Bu hafta bu yılın birinci çeyreğinin büyüme verileri açıklandı. 2015’in ilk üç ayında ekonominin beklentilerin ötesinde büyüdüğünü öğrendik. Yüzde 1.2 düzeyine kadar gerilemiş olan beklentilere karşılık ekonomi yıllık bazda yüzde 2.3 büyümüş. Bu sapma sürpriz oldu doğrusu.  

Son haftalarda tırmanan siyaset kaynaklı gerginliğin sürpriz algılamasında etkili olduğunu sanıyorum. Muhtemelen farkındasınız, seçime giden süreçte hemen bütün siyasi aktörler söylemlerini ülkenin başının fena halde dertte olduğu tezi üzerine inşa etmişlerdi. İktidara bakarsanız ülke neredeyse şer güçler tarafından işgal edilmek üzereydi. Muhaliflere ise ipin ucu kaçtığını, ülkenin yönetilemez hale geldiğini, krizin kapıya dayandığını söylüyordu. Açıklanan büyüme verileri bu söylemlerin yeri göğü inletmeye başlamasından iki üç ay öncesine ait. Güncel beklentiler de son bir ayın karamsar söylemlerinin ürünü.

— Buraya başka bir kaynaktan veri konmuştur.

-- ==== Sys2Proof/Laws/KeepsThreads.lean ====
section
/-! SUPPORT. Threads, memory, queues, the key store and the knocker: each function keeps the relation of `Laws/Keeps.lean`, and each command of these
files answers a next state that it holds for. -/

set_option linter.all false
set_option linter.unusedTactic false
set_option linter.unreachableTactic false

namespace Sys2Proof.Machine

/-! ### Ops -/

theorem regSet_keeps {s0 : State} (s : State) (r : Reg) (ix : Nat) (v : Word) (hk : Keeps s0 s) : Keeps s0 (regSet s r ix v) := by
  unfold regSet
  iterate 60 (try (any_goals (first | with_reducible assumption | with_reducible apply keeps_ite | with_reducible apply keeps_ite_snd | (with_reducible apply keeps_foldl <;> [skip; intro _ _ _]) | split | extract_lets | (apply keeps_eq; with_reducible assumption) | dsimp -zeta only | with_reducible apply keeps_mk)))

theorem fldSet_keeps {s0 : State} (s : State) (r : Reg) (ix hi lo v : Nat) (hk : Keeps s0 s) : Keeps s0 (fldSet s r ix hi lo v) :=
  regSet_keeps _ _ _ _ hk

theorem bump_keeps {s0 : State} (s : State) (r : Reg) (ix hi lo k : Nat) (hk : Keeps s0 s) : Keeps s0 (bump s r ix hi lo k) :=
  fldSet_keeps _ _ _ _ _ _ hk

theorem setBits_keeps {s0 : State} (s : State) (r : Reg) (ix : Nat) (m : Word) (hk : Keeps s0 s) : Keeps s0 (setBits s r ix m) :=
  regSet_keeps _ _ _ _ hk

theorem plainWrite_keeps {s0 : State} (s : State) (r : Reg) (ix : Nat) (v : Word) (hk : Keeps s0 s) : Keeps s0 (plainWrite s r ix v) := by
  unfold plainWrite
  iterate 60 (try (any_goals (first | with_reducible assumption | with_reducible apply keeps_ite | with_reducible apply keeps_ite_snd | with_reducible apply regSet_keeps | (with_reducible apply keeps_foldl <;> [skip; intro _ _ _]) | split | extract_lets | (apply keeps_eq; with_reducible assumption) | dsimp -zeta only | with_reducible apply keeps_mk)))

theorem clearOnRead_keeps {s0 : State} (s : State) (r : Reg) (ix : Nat) (hk : Keeps s0 s) : Keeps s0 (clearOnRead s r ix) :=
  regSet_keeps _ _ _ _ hk

theorem emit_keeps {s0 : State} (s : State) (o : Out) (h : Keeps s0 s) : Keeps s0 (emit s o) :=
  ⟨h.mem, h.pending, h.fuses, h.out.trans (List.prefix_append _ _)⟩

theorem freeWord_keeps {s0 : State} (s : State) (hk : Keeps s0 s) : Keeps s0 (freeWord s).2 := by
  unfold freeWord
  iterate 60 (try (any_goals (first | with_reducible assumption | with_reducible apply keeps_ite | with_reducible apply keeps_ite_snd | (with_reducible apply keeps_foldl <;> [skip; intro _ _ _]) | split | extract_lets | (apply keeps_eq; with_reducible assumption) | dsimp -zeta only | with_reducible apply keeps_mk)))

theorem trngBytes_keeps {s0 : State} (s : State) (n : Nat) (hk : Keeps s0 s) : Keeps s0 (trngBytes s n).2 := by
  unfold trngBytes
  iterate 60 (try (any_goals (first | with_reducible assumption | with_reducible apply keeps_ite | with_reducible apply keeps_ite_snd | (with_reducible apply keeps_foldl <;> [skip; intro _ _ _]) | split | extract_lets | (apply keeps_eq; with_reducible assumption) | dsimp -zeta only | with_reducible apply keeps_mk)))

theorem freeBytes_keeps {s0 : State} : ∀ (n : Nat) {s : State}, Keeps s0 s → Keeps s0 (freeBytes s n).2
  | 0, _, h => h
  | n + 1, _, h => freeBytes_keeps n (freeWord_keeps _ h)

theorem rawThr_keeps {s0 : State} (s : State) (t : Nat) (th : Thread) (hk : Keeps s0 s) : Keeps s0 (rawThr s t th) := by
  unfold rawThr
  iterate 60 (try (any_goals (first | with_reducible assumption | with_reducible apply keeps_ite | with_reducible apply keeps_ite_snd | (with_reducible apply keeps_foldl <;> [skip; intro _ _ _]) | split | extract_lets | (apply keeps_eq; with_reducible assumption) | dsimp -zeta only | with_reducible apply keeps_mk)))

theorem dropYield_keeps {s0 : State} (s : State) (t : Nat) (hk : Keeps s0 s) : Keeps s0 (dropYield s t) := by
  unfold dropYield
  iterate 60 (try (any_goals (first | with_reducible assumption | with_reducible apply keeps_ite | with_reducible apply keeps_ite_snd | with_reducible apply rawThr_keeps | (with_reducible apply keeps_foldl <;> [skip; intro _ _ _]) | split | extract_lets | (apply keeps_eq; with_reducible assumption) | dsimp -zeta only | with_reducible apply keeps_mk)))

theorem putThr_keeps {s0 : State} (s : State) (t : Nat) (th : Thread) (hk : Keeps s0 s) : Keeps s0 (putThr s t th) :=
  keeps_ite (dropYield_keeps _ _ (rawThr_keeps _ _ _ hk)) (rawThr_keeps _ _ _ hk)

theorem modThr_keeps {s0 : State} (s : State) (t : Nat) (f : Thread → Thread) (hk : Keeps s0 s) : Keeps s0 (modThr s t f) :=
  putThr_keeps _ _ _ hk
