/-- An operation whose guard and run keep the relation. -/
structure OpKeeps (o : OpDef) : Prop where
  guard : ∀ {s0 : State} (c : Ctx) (s : State), Keeps s0 s → Keeps s0 (o.guard c s).2
  run : ∀ {s0 : State} (c : Ctx) (s : State), Keeps s0 s → Keeps s0 (o.run c s).2

theorem setUp_keeps {s0 : State} (s : State) (e : Nat) (j : Job) (d : Desc) (o : OpDef) (ho : OpKeeps o) (hk : Keeps s0 s) :
    Keeps s0 (setUp s e j d o).2 := by
  unfold setUp
  extract_lets k bi bo ba pi po pa
  apply keeps_ite_snd hk
  clear_value pi po pa
  split
  · extract_lets bad inB auxB
    apply keeps_ite_snd hk
    split
    · rename_i e1
      exact keeps_eq e1 (namedKey_keeps _ _ _ _ _ hk)
    · rename_i k1 s1 e1
      have h1 : Keeps s0 s1 := keeps_eq e1 (namedKey_keeps _ _ _ _ _ hk)
      split
      · rename_i e2
        exact keeps_eq e2 (namedKey_keeps _ _ _ _ _ h1)
      · rename_i k2 s2 e2
        have h2 : Keeps s0 s2 := keeps_eq e2 (namedKey_keeps _ _ _ _ _ h1)
        extract_lets c
        apply keeps_ite_snd h2
        apply keeps_ite_snd h2
        split
        · exact h2
        · split
          · rename_i s3 e3
            exact keeps_eq e3 (ho.guard c s2 h2)
          · rename_i s3 e3
            have h3 : Keeps s0 s3 := keeps_eq e3 (ho.guard c s2 h2)
            exact keeps_ite_snd h3 h3
  · exact hk

theorem conclude_keeps {s0 : State} (s : State) (d : Desc) (o : OpDef) (u : SetUp) (ho : OpKeeps o) (hk : Keeps s0 s) : Keeps s0 (conclude s d o u).2 := by
  unfold conclude
  extract_lets x y outP writes
  show Keeps s0 x.2
  exact keeps_ite_snd hk (ho.run u.c s hk)

theorem prepare_keeps {s0 : State} (s : State) (e : Nat) (j : Job) (d : Desc) (o : OpDef) (ho : OpKeeps o) (hk : Keeps s0 s) :
    Keeps s0 (prepare s e j d o).2 := by
  unfold prepare
  split
  · rename_i e1
    exact keeps_eq e1 (setUp_keeps _ _ _ _ _ ho hk)
  · rename_i e1
    exact conclude_keeps _ _ _ _ ho (keeps_eq e1 (setUp_keeps _ _ _ _ _ ho hk))

theorem startJob_keeps {s0 : State} (s : State) (e op : Nat) (o : OpDef) (ho : OpKeeps o) (hk : Keeps s0 s) : Keeps s0 (startJob s e op o) := by
  unfold startJob
  extract_lets x
  apply keeps_ite hk
  split
  · exact hk
  · exact keeps_ite hk (modEng_keeps _ _ _ (prepare_keeps _ _ _ _ _ ho hk))

theorem engOutcome_keeps {s0 : State} (s : State) (e p : Nat) (o : UnitOutcome) (hk : Keeps s0 s) : Keeps s0 (engOutcome s e p o) := by
  unfold engOutcome
  iterate 60 (try (any_goals (first | with_reducible assumption | with_reducible apply keeps_ite | with_reducible apply keeps_ite_snd | with_reducible apply report_keeps | with_reducible apply bump_keeps | (with_reducible apply keeps_foldl <;> [skip; intro _ _ _]) | split | extract_lets | (apply keeps_eq; with_reducible assumption) | dsimp -zeta only | with_reducible apply keeps_mk)))

theorem completeJob_keeps {s0 : State} (s : State) (e : Nat) (o : UnitOutcome) (hk : Keeps s0 s) : Keeps s0 (completeJob s e o) := by
  unfold completeJob
  iterate 60 (try (any_goals (first | with_reducible assumption | with_reducible apply keeps_ite | with_reducible apply keeps_ite_snd | with_reducible apply engOutcome_keeps | with_reducible apply endJob_keeps | with_reducible apply finishJob_keeps | with_reducible apply settle_keeps | with_reducible apply modEng_keeps | (with_reducible apply keeps_foldl <;> [skip; intro _ _ _]) | split | extract_lets | (apply keeps_eq; with_reducible assumption) | dsimp -zeta only | with_reducible apply keeps_mk)))

theorem modDrbg_keeps {s0 : State} (s : State) (k p : Nat) (f : Drbg → Drbg) (hk : Keeps s0 s) : Keeps s0 (modDrbg s k p f) :=
  modKr_keeps _ _ _ hk

theorem reseed_keeps {s0 : State} (s : State) (k p : Nat) (hk : Keeps s0 s) : Keeps s0 (reseed s k p) :=
  modDrbg_keeps _ _ _ _ hk
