-- ==== Sys2Proof/Laws/KeepsJobs.lean ====
section
/-! SUPPORT. The engines' operations: each function keeps the relation of `Laws/Keeps.lean`, and each command of these
files answers a next state that it holds for. -/

set_option linter.all false
set_option linter.unusedTactic false
set_option linter.unreachableTactic false

namespace Sys2Proof.Machine

/-! ### AesJobs -/

theorem opEcb_ok (n : Nat) (u : KeyUse) (f : Bytes → Bytes → Bytes) : OpKeeps (opEcb n u f) := by
  constructor <;> intro s0 c s hk <;> dsimp only [opEcb, opPlain]
  iterate 20 (try (any_goals (first | exact hk | with_reducible assumption | with_reducible apply keeps_ite | with_reducible apply keeps_ite_snd | split | extract_lets | dsimp -zeta only)))

theorem opCbc_ok (n : Nat) (u : KeyUse) (enc : Bool) (f : Bytes → Bytes → Bytes) : OpKeeps (opCbc n u enc f) := by
  constructor <;> intro s0 c s hk <;> dsimp only [opCbc, opPlain]
  iterate 20 (try (any_goals (first | exact hk | with_reducible assumption | with_reducible apply keeps_ite | with_reducible apply keeps_ite_snd | split | extract_lets | dsimp -zeta only)))

theorem opCtr_ok  : OpKeeps (opCtr ) := by
  constructor <;> intro s0 c s hk <;> dsimp only [opCtr, opPlain]
  iterate 20 (try (any_goals (first | exact hk | with_reducible assumption | with_reducible apply keeps_ite | with_reducible apply keeps_ite_snd | split | extract_lets | dsimp -zeta only)))

theorem opGcmEnc_ok  : OpKeeps (opGcmEnc ) := by
  constructor <;> intro s0 c s hk <;> dsimp only [opGcmEnc, opPlain]
  iterate 20 (try (any_goals (first | exact hk | with_reducible assumption | with_reducible apply keeps_ite | with_reducible apply keeps_ite_snd | split | extract_lets | dsimp -zeta only)))

theorem opGcmDec_ok  : OpKeeps (opGcmDec ) := by
  constructor <;> intro s0 c s hk <;> dsimp only [opGcmDec, opPlain]
  iterate 20 (try (any_goals (first | exact hk | with_reducible assumption | with_reducible apply keeps_ite | with_reducible apply keeps_ite_snd | split | extract_lets | dsimp -zeta only)))

theorem opXts_ok (enc : Bool) : OpKeeps (opXts enc) := by
  constructor <;> intro s0 c s hk <;> dsimp only [opXts, opPlain]
  iterate 20 (try (any_goals (first | exact hk | with_reducible assumption | with_reducible apply keeps_ite | with_reducible apply keeps_ite_snd | split | extract_lets | dsimp -zeta only)))

theorem opMacGen_ok (lo hi : Nat) (u : KeyUse) (extra : Desc → Bool) (f : Ctx → Bytes) : OpKeeps (opMacGen lo hi u extra f) := by
  constructor <;> intro s0 c s hk <;> dsimp only [opMacGen, opPlain]
  iterate 20 (try (any_goals (first | exact hk | with_reducible assumption | with_reducible apply keeps_ite | with_reducible apply keeps_ite_snd | split | extract_lets | dsimp -zeta only)))

theorem opMacVer_ok (lo hi : Nat) (u : KeyUse) (extra : Desc → Bool) (f : Ctx → Bytes) : OpKeeps (opMacVer lo hi u extra f) := by
  constructor <;> intro s0 c s hk <;> dsimp only [opMacVer, opPlain]
  iterate 20 (try (any_goals (first | exact hk | with_reducible assumption | with_reducible apply keeps_ite | with_reducible apply keeps_ite_snd | split | extract_lets | dsimp -zeta only)))

theorem wrapGuard_keeps {s0 : State} (c : Ctx) (s : State) (hk : Keeps s0 s) : Keeps s0 (wrapGuard c s).2 := by
  unfold wrapGuard
  iterate 60 (try (any_goals (first | with_reducible assumption | with_reducible apply keeps_ite | with_reducible apply keeps_ite_snd | with_reducible apply countGuard_keeps | (with_reducible apply keeps_foldl <;> [skip; intro _ _ _]) | split | extract_lets | (apply keeps_eq; with_reducible assumption) | dsimp -zeta only | with_reducible apply keeps_mk)))

theorem opKwpWrap_ok  : OpKeeps (opKwpWrap ) := by
  constructor <;> intro s0 c s hk <;> dsimp only [opKwpWrap, opPlain]
  iterate 20 (try (any_goals (first | exact hk | with_reducible assumption | with_reducible apply keeps_ite | with_reducible apply keeps_ite_snd | with_reducible apply wrapGuard_keeps | split | extract_lets | dsimp -zeta only)))

theorem opKwpUnwrap_ok  : OpKeeps (opKwpUnwrap ) := by
  constructor <;> intro s0 c s hk <;> dsimp only [opKwpUnwrap, opPlain]
  iterate 20 (try (any_goals (first | exact hk | with_reducible assumption | with_reducible apply keeps_ite | with_reducible apply keeps_ite_snd | split | extract_lets | dsimp -zeta only)))

theorem opClearImport_ok  : OpKeeps (opClearImport ) := by
  constructor <;> intro s0 c s hk <;> dsimp only [opClearImport, opPlain]
  iterate 20 (try (any_goals (first | exact hk | with_reducible assumption | with_reducible apply keeps_ite | with_reducible apply keeps_ite_snd | with_reducible apply countGuard_keeps | split | extract_lets | dsimp -zeta only)))

theorem execAesEcbEncrypt_keeps (e : Fin 144) (s : State) : Goes s (execAesEcbEncrypt e s) :=
  ⟨_, rfl, quietSettle_keeps _ (startJob_keeps _ _ _ _ (opEcb_ok _ _ _) (Keeps.refl s))⟩

theorem execAesEcbDecrypt_keeps (e : Fin 144) (s : State) : Goes s (execAesEcbDecrypt e s) :=
  ⟨_, rfl, quietSettle_keeps _ (startJob_keeps _ _ _ _ (opEcb_ok _ _ _) (Keeps.refl s))⟩

theorem execAesCbcEncrypt_keeps (e : Fin 144) (s : State) : Goes s (execAesCbcEncrypt e s) :=
  ⟨_, rfl, quietSettle_keeps _ (startJob_keeps _ _ _ _ (opCbc_ok _ _ _ _) (Keeps.refl s))⟩

theorem execAesCbcDecrypt_keeps (e : Fin 144) (s : State) : Goes s (execAesCbcDecrypt e s) :=
  ⟨_, rfl, quietSettle_keeps _ (startJob_keeps _ _ _ _ (opCbc_ok _ _ _ _) (Keeps.refl s))⟩

theorem execAesCtr_keeps (e : Fin 144) (s : State) : Goes s (execAesCtr e s) :=
  ⟨_, rfl, quietSettle_keeps _ (startJob_keeps _ _ _ _ (opCtr_ok) (Keeps.refl s))⟩

theorem execAesGcmEncrypt_keeps (e : Fin 144) (s : State) : Goes s (execAesGcmEncrypt e s) :=
  ⟨_, rfl, quietSettle_keeps _ (startJob_keeps _ _ _ _ (opGcmEnc_ok) (Keeps.refl s))⟩

theorem execAesGcmDecrypt_keeps (e : Fin 144) (s : State) : Goes s (execAesGcmDecrypt e s) :=
  ⟨_, rfl, quietSettle_keeps _ (startJob_keeps _ _ _ _ (opGcmDec_ok) (Keeps.refl s))⟩

theorem execAesXtsEncrypt_keeps (e : Fin 144) (s : State) : Goes s (execAesXtsEncrypt e s) :=
  ⟨_, rfl, quietSettle_keeps _ (startJob_keeps _ _ _ _ (opXts_ok _) (Keeps.refl s))⟩

theorem execAesXtsDecrypt_keeps (e : Fin 144) (s : State) : Goes s (execAesXtsDecrypt e s) :=
  ⟨_, rfl, quietSettle_keeps _ (startJob_keeps _ _ _ _ (opXts_ok _) (Keeps.refl s))⟩

theorem execAesCmacGenerate_keeps (e : Fin 144) (s : State) : Goes s (execAesCmacGenerate e s) :=
  ⟨_, rfl, quietSettle_keeps _ (startJob_keeps _ _ _ _ (opMacGen_ok _ _ _ _ _) (Keeps.refl s))⟩

theorem execAesCmacVerify_keeps (e : Fin 144) (s : State) : Goes s (execAesCmacVerify e s) :=
  ⟨_, rfl, quietSettle_keeps _ (startJob_keeps _ _ _ _ (opMacVer_ok _ _ _ _ _) (Keeps.refl s))⟩

theorem execKwpWrap_keeps (e : Fin 144) (s : State) : Goes s (execKwpWrap e s) :=
  ⟨_, rfl, quietSettle_keeps _ (startJob_keeps _ _ _ _ (opKwpWrap_ok) (Keeps.refl s))⟩

theorem execKwpUnwrap_keeps (e : Fin 144) (s : State) : Goes s (execKwpUnwrap e s) :=
  ⟨_, rfl, quietSettle_keeps _ (startJob_keeps _ _ _ _ (opKwpUnwrap_ok) (Keeps.refl s))⟩

theorem execClearImport_keeps (e : Fin 144) (s : State) : Goes s (execClearImport e s) :=
  ⟨_, rfl, quietSettle_keeps _ (startJob_keeps _ _ _ _ (opClearImport_ok) (Keeps.refl s))⟩

theorem execTdesEcbEncrypt_keeps (e : Fin 144) (s : State) : Goes s (execTdesEcbEncrypt e s) :=
  ⟨_, rfl, quietSettle_keeps _ (startJob_keeps _ _ _ _ (opEcb_ok _ _ _) (Keeps.refl s))⟩

theorem execTdesEcbDecrypt_keeps (e : Fin 144) (s : State) : Goes s (execTdesEcbDecrypt e s) :=
  ⟨_, rfl, quietSettle_keeps _ (startJob_keeps _ _ _ _ (opEcb_ok _ _ _) (Keeps.refl s))⟩

theorem execTdesCbcEncrypt_keeps (e : Fin 144) (s : State) : Goes s (execTdesCbcEncrypt e s) :=
  ⟨_, rfl, quietSettle_keeps _ (startJob_keeps _ _ _ _ (opCbc_ok _ _ _ _) (Keeps.refl s))⟩

theorem execTdesCbcDecrypt_keeps (e : Fin 144) (s : State) : Goes s (execTdesCbcDecrypt e s) :=
  ⟨_, rfl, quietSettle_keeps _ (startJob_keeps _ _ _ _ (opCbc_ok _ _ _ _) (Keeps.refl s))⟩

theorem execTdesCmacGenerate_keeps (e : Fin 144) (s : State) : Goes s (execTdesCmacGenerate e s) :=
  ⟨_, rfl, quietSettle_keeps _ (startJob_keeps _ _ _ _ (opMacGen_ok _ _ _ _ _) (Keeps.refl s))⟩

theorem execTdesCmacVerify_keeps (e : Fin 144) (s : State) : Goes s (execTdesCmacVerify e s) :=
  ⟨_, rfl, quietSettle_keeps _ (startJob_keeps _ _ _ _ (opMacVer_ok _ _ _ _ _) (Keeps.refl s))⟩

theorem execMacAlgorithm3Generate_keeps (e : Fin 144) (s : State) : Goes s (execMacAlgorithm3Generate e s) :=
  ⟨_, rfl, quietSettle_keeps _ (startJob_keeps _ _ _ _ (opMacGen_ok _ _ _ _ _) (Keeps.refl s))⟩

theorem execMacAlgorithm3Verify_keeps (e : Fin 144) (s : State) : Goes s (execMacAlgorithm3Verify e s) :=
  ⟨_, rfl, quietSettle_keeps _ (startJob_keeps _ _ _ _ (opMacVer_ok _ _ _ _ _) (Keeps.refl s))⟩

/-! ### KeccakJobs -/

theorem opHash_ok (r : Nat) (dom : Byte) (lenOk : Nat → Bool) : OpKeeps (opHash r dom lenOk) := by
  constructor <;> intro s0 c s hk <;> dsimp only [opHash, opPlain]
  iterate 20 (try (any_goals (first | exact hk | with_reducible assumption | with_reducible apply keeps_ite | with_reducible apply keeps_ite_snd | split | extract_lets | dsimp -zeta only)))

theorem opSha3_ok (n : Nat) : OpKeeps (opSha3 n) := by
  constructor <;> intro s0 c s hk <;> dsimp only [opSha3, opHash, opPlain]
  iterate 20 (try (any_goals (first | exact hk | with_reducible assumption | with_reducible apply keeps_ite | with_reducible apply keeps_ite_snd | split | extract_lets | dsimp -zeta only)))

theorem opShake_ok (bits : Nat) : OpKeeps (opShake bits) := by
  constructor <;> intro s0 c s hk <;> dsimp only [opShake, opHash, opPlain]
  iterate 20 (try (any_goals (first | exact hk | with_reducible assumption | with_reducible apply keeps_ite | with_reducible apply keeps_ite_snd | split | extract_lets | dsimp -zeta only)))

theorem opKmacGen_ok (bits : Nat) : OpKeeps (opKmacGen bits) := by
  constructor <;> intro s0 c s hk <;> dsimp only [opKmacGen, opPlain]
  iterate 20 (try (any_goals (first | exact hk | with_reducible assumption | with_reducible apply keeps_ite | with_reducible apply keeps_ite_snd | split | extract_lets | dsimp -zeta only)))

theorem opKmacVer_ok (bits : Nat) : OpKeeps (opKmacVer bits) := by
  constructor <;> intro s0 c s hk <;> dsimp only [opKmacVer, opPlain]
  iterate 20 (try (any_goals (first | exact hk | with_reducible assumption | with_reducible apply keeps_ite | with_reducible apply keeps_ite_snd | split | extract_lets | dsimp -zeta only)))

theorem opKmacDerive_ok  : OpKeeps (opKmacDerive ) := by
  constructor <;> intro s0 c s hk <;> dsimp only [opKmacDerive, opPlain]
  iterate 20 (try (any_goals (first | exact hk | with_reducible assumption | with_reducible apply keeps_ite | with_reducible apply keeps_ite_snd | split | extract_lets | dsimp -zeta only)))

theorem execSha3224_keeps (e : Fin 144) (s : State) : Goes s (execSha3224 e s) :=
  ⟨_, rfl, quietSettle_keeps _ (startJob_keeps _ _ _ _ (opSha3_ok _) (Keeps.refl s))⟩

theorem execSha3256_keeps (e : Fin 144) (s : State) : Goes s (execSha3256 e s) :=
  ⟨_, rfl, quietSettle_keeps _ (startJob_keeps _ _ _ _ (opSha3_ok _) (Keeps.refl s))⟩

theorem execSha3384_keeps (e : Fin 144) (s : State) : Goes s (execSha3384 e s) :=
  ⟨_, rfl, quietSettle_keeps _ (startJob_keeps _ _ _ _ (opSha3_ok _) (Keeps.refl s))⟩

Yani, büyüme verilerinin iyi gelmesi güncel beklentilere ters düştü. Sürpriz algısı buradan kaynaklandı. 

Sürpriz algısı bu kez de biraz abartılı iyimser yorumlara yol açmış gibi görünüyor. Oysa, birinci çeyrek büyümesinde olumlu olduğu kadar özellikle sürdürülebilirliği açısından kaygı uyandıracak yönler de var. En olumlu nokta kuşkusuz büyümenin görece yüksek olması. Geçen yılın son çeyreğinde yüzde 2.6 olan büyüme hızında öyle beklendiği kadar bir kayıp olmadığı anlaşılıyor. İçeride yoğun ve süreklilik kazanmış olan siyasi risk dışarıda da durgunluk, FED terörü gibi nedenlerle görece karamsar olan beklentilere karşılık büyüme temposunda minimal sayılabilecek bir kayıp olması olumlu bir nokta kuşkusuz. Dahası da var. Bir birini takip eden iki çeyrek arasındaki büyüme hızının yükselmiş olması bu yılın ilk üç ayında büyümenin ivme de kazanmış olduğunu gösteriyor. Büyüme geçen yılın son çeyreğindeki yüzde 0.8 düzeyinden bu yılın ilk çeyreğinde yüzde 1.3 seviyesine yükselmiş. İvmenin yükselmiş olması da olumlu bir gelişme.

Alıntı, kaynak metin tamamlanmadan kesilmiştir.